12000回Gと摂氏4度で15分間、リゼートを遠心分離します。上清を集め、きれいなマイクロ遠心チューブに移します。ラミニン被覆基材は、コラーゲンおよびフィブロネクチン被覆基材と比較して増殖速度が高い結果となる。
ラミニンコーティングと異なるモジュライを有する基質上のシュワン細胞は、比較的柔らかい基質が細胞増殖速度を低下することを示した。細胞はまた、タンパク質発現について分析した。転写因子c-Jun発現は、基質が柔らかくなるにつれてアップレギュレートされた。
しかし、最も柔らかい基質上で著しくダウンレギュレートされた。硬質基質では、コラーゲン被覆基質が最も高いc-Jun発現をもたらし、基質が柔らかくなるにつれて、ラミニンはc-Junの最高レベルを示した。次に、細胞をローダミン-ファロイジンで染色し、c-Jun発現における細胞の広がりおよび面積の役割を探る。
細胞培養基質上に細胞粘着線を作成すると、パターン基質に播種された細胞の核アスペクト比は、パターン化されていない基質上の細胞に比べて増加した。c-Junとp75の両方のニューロトロフィン受容体の発現は、より小さな広がり領域を有する高密度細胞においてアップレギュレートされた。ラインパターン化された細胞は、非パターン化細胞と比較した場合、c-Junおよびp75 NTRの両方の発現も高い結果となった。

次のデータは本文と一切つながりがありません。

/-- A command whose code or length names no command is refused with INVALID and no data, its tag and code echoed, and so
is a PAGE_WRITE of a page of 4 or more; that this one is executed here is deduced (log 5, DEDUCED). A payload of fewer
than two bytes is refused in the same way: a byte it lacks is echoed as some byte, which is the model's free value (log
6, DESIGN CHOICE), and so is the counter of free values. Which command a payload names, and with which arguments, is
R188's table: the tag, the code and the arguments in their order. -/
def Obligations.UnknownCommandRefused : Prop :=
  (∀ (s : State) (tag code : Byte) (args : List Byte), s.mex.state = .executing (tag :: code :: args) →
    parseCommand (tag :: code :: args) = none →
    exec (.unknownCommand (tag :: code :: args)) s =
      .next (State.replied { s with freeIndex := s.freeIndex + 2 } tag code .invalid []))
  ∧ (∀ s : State, s.mex.state = .executing [] → ∃ tag code, exec (.unknownCommand []) s =
      .next (State.replied { s with freeIndex := s.freeIndex + 2 } tag code .invalid []))
  ∧ (∀ (s : State) (tag : Byte), s.mex.state = .executing [tag] → ∃ code, exec (.unknownCommand [tag]) s =
      .next (State.replied { s with freeIndex := s.freeIndex + 2 } tag code .invalid []))
  ∧ (∀ (tag page : Byte) (args : List Byte), 4 ≤ page.toNat → parseCommand (tag :: 0x40 :: page :: args) = none)
  ∧ (∀ (tag code : Byte) (args : List Byte), parseCommand (tag :: code :: args) ≠ none ↔
      (code.toNat, args.length) ∈ [(0x01, 24), (0x02, 25), (0x03, 3), (0x04, 3), (0x05, 0), (0x06, 3), (0x07, 3),
        (0x08, 1), (0x10, 6), (0x11, 2), (0x12, 1), (0x13, 1), (0x14, 1), (0x20, 6), (0x21, 2), (0x30, 11), (0x41, 1),
        (0x50, 0), (0x51, 0), (0x52, 0), (0x53, 0)]
      ∨ code = 0x40 ∧ (args.head?.map BitVec.toNat, args.length) ∈ [(some 0, 11), (some 1, 23), (some 2, 10),
        (some 3, 4)])
  ∧ ∀ (tag b0 b1 b2 b3 b4 b5 b6 b7 b8 b9 b10 : Byte) (key : List Byte),
    let parses (p : List Byte) (c : Command) : Prop := parseCommand (tag :: p) = some c
    let big : Key := BitVec.ofNat 128 (key.foldl (fun n b => n * 256 + b.toNat) 0)
    let enrolment : EnrolArgs :=
      { address := b0 ++ b1 ++ b2, kind := b3, zone := b4, key := big, period := b5 ++ b6, misses := b7 }
    (key.length = 16 → parses ([0x01, b0, b1, b2, b3, b4] ++ key ++ [b5, b6, b7]) (.enrol enrolment)
      ∧ parses ([0x02, b0, b1, b2, b3, b4] ++ key ++ [b5, b6, b7, b8]) (.amend enrolment (b8.getLsbD 0)))
    ∧ parses [0x03, b0, b1, b2] (.withdraw (b0 ++ b1 ++ b2)) ∧ parses [0x04, b0, b1, b2] (.lookup (b0 ++ b1 ++ b2))
    ∧ parses [0x05] .clearTable ∧ parses [0x06, b0, b1, b2] (.detectorDisable (b0 ++ b1 ++ b2))
    ∧ parses [0x07, b0, b1, b2] (.detectorEnable (b0 ++ b1 ++ b2)) ∧ parses [0x08, b0] (.headReset b0)
    ∧ parses [0x10, b0, b1, b2, b3, b4, b5]
        (.zoneSet { zone := b0, mode := b1, window := b2 ++ b3, partner := b4, offset := b5 })
    ∧ parses [0x11, b0, b1] (.zoneService b0 b1) ∧ parses [0x12, b0] (.zoneReset b0)
    ∧ parses [0x13, b0] (.zoneDisable b0) ∧ parses [0x14, b0] (.zoneEnable b0)
    ∧ parses [0x20, b0, b1, b2, b3, b4, b5] (.command (b0 ++ b1 ++ b2) b3 (b4 ++ b5))
    ∧ parses [0x21, b0, b1] (.groupOrder b0 b1)
    ∧ parses [0x30, b0, b1, b2, b3, b4, b5, b6, b7, b8, b9, b10] (.filterSet
        { index := b0, enable := b1.getLsbD 0, careEvent := b1.getLsbD 1, careKind := b1.getLsbD 2,
          careZone := b1.getLsbD 3, careAddress := b1.getLsbD 4, eventKind := b2, detKind := b3, zone := b4,
          address := b5 ++ b6 ++ b7, priority := b8, raiseClass := b9, suppress := b10.getLsbD 0,
          urgent := b10.getLsbD 1 })
    ∧ parses [0x40, 0, b0, b1, b2, b3, b4, b5, b6, b7, b8, b9] (.pageWriteAir
        { channels := b0, order := b1, starts := #v[b2, b3, b4, b5], slotLength := b6 ++ b7, jam := b8, margin := b9 })
    ∧ (∀ c : Nat → Byte, parses (0x40 :: 1 :: (List.range 22).map c) (.pageWriteLevels
        { smoke := ⟨c 0, c 1, c 2⟩, heat := ⟨c 3, c 4, c 5⟩, multiSmoke := ⟨c 6, c 7, c 8⟩,
          multiHeat := ⟨c 9, c 10, c 11⟩, smokeDrift := ⟨c 12, c 13⟩, multiDrift := ⟨c 14, c 15⟩,
          smokeReport := ⟨c 16, c 17⟩, heatReport := ⟨c 18, c 19⟩, multiReport := ⟨c 20, c 21⟩ }))
    ∧ parses [0x40, 2, b0, b1, b2, b3, b4, b5, b6, b7, b8] (.pageWriteTiming
        { flush := b0 ++ b1, summary := b2, sweep := b3, grace := b4 ++ b5, lifetime := b6 ++ b7, attempts := b8 })
    ∧ parses [0x40, 3, b0, b1, b2] (.pageWriteMemory { tableSize := b0 ++ b1, advice := b2 })
    ∧ parses [0x41, b0] (.pageRead b0) ∧ parses [0x50] .start ∧ parses [0x51] .stop ∧ parses [0x52] .restart
    ∧ parses [0x53] .statusQuery

/-! ## Table commands (section 1) -/

/-- ENROL, and AMEND, of an absent address with a free record: the index at the front of the free list is taken, its
epoch advances, the record takes its enrolment values and joins the end of its chain; the reply carries the address, the
index, its epoch, the chain position, the flag LONG_CHAIN and the stored P and M. -/
def Obligations.EnrolTakesFreeRecord : Prop :=
  ∀ (s : State) (tag : Byte) (a : EnrolArgs) (k : DetectorKind) (z : ZoneNo) (i : Nat) (rest : List Nat),
    a.address ≠ 0 → a.address ≠ 0xFFFFFF → DetectorKind.ofCode a.kind = some k → zoneOf a.zone = some z →
    s.findRecord a.address = none → s.dtu.freeList = i :: rest →
    let p := max 20 (min a.period.toNat 600) / 10 * 10
    let m := max 1 (min a.misses.toNat 4)
    let record : DetectorRecord :=
      { address := a.address, kind := k, zone := z, key := a.key, period := p, misses := m, enabled := true,
        test := false, collision := false, lastSequence := none, path := none, weakCount := 0, failureRun := 0,
        presence := .awaited, deadline := min (s.su.clock + (s.pages.timing.grace + p * m)) 4294967295,
        battery := .ok, tamper := .closed, baseline := none, driftFault := false, level := .normal,
        levelEpoch := (s.zone z).epoch, lastReported := none, sounderPattern := 0, mismatchRun := 0 }
    let bucket := ((a.address.toNat % 256) + 3 * (a.address.toNat / 256 % 256) + 7 * (a.address.toNat / 65536))
      % (s.pages.memory.tableSize / 4)
    let chain := s.dtu.chains.getD bucket [] ++ [i]
    let enrolled : State := { s with dtu := {
      slots := s.dtu.slots.set i ⟨s.dtu.epochAt i + 1, some record⟩, chains := s.dtu.chains.set bucket chain,
      freeList := rest, maxChain := max s.dtu.maxChain chain.length } }
    let result := if p = a.period.toNat ∧ m = a.misses.toNat then Result.ok else Result.adjusted
    let full := addressBytes a.address ++ byte2 i ++ [s.dtu.epochAt i + 1] ++ byte2 chain.length
      ++ [if s.pages.memory.advice < chain.length then 1 else 0] ++ byte2 p ++ byte1 m
    let standing := i < s.dtu.slots.length ∧ bucket < s.dtu.chains.length
    (Ready s (.enrol a) tag → ∃ data, exec (.enrol a) s = .next (enrolled.replied tag 0x01 result data)
      ∧ (standing → data = full))
    ∧ ∀ fresh, Ready s (.amend a fresh) tag →
      ∃ data, exec (.amend a fresh) s = .next (enrolled.replied tag 0x02 result data) ∧ (standing → data = full)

マイクロコンタクトプリントセルの接着形状は、細胞間相互作用を排除しながら、細胞の広がり領域と伸びを正確に制御するために作成されました。細胞縦横比を上げると、核伸長が増加した。c-Junの発現は、細胞伸長と細胞拡散抑制の両方によってアップレギュレートされた。
核とアクチンの両方の免疫蛍光染色により、このマイクロパターン化法により細胞の広がり領域と伸びが正確に制御されていることを確認しました。この技術は、シュワン細胞生物学と再生と癌の文脈におけるシグナル伝達を機械的に分析する方法として、当社の調整可能な基質を使用する方法を開いた。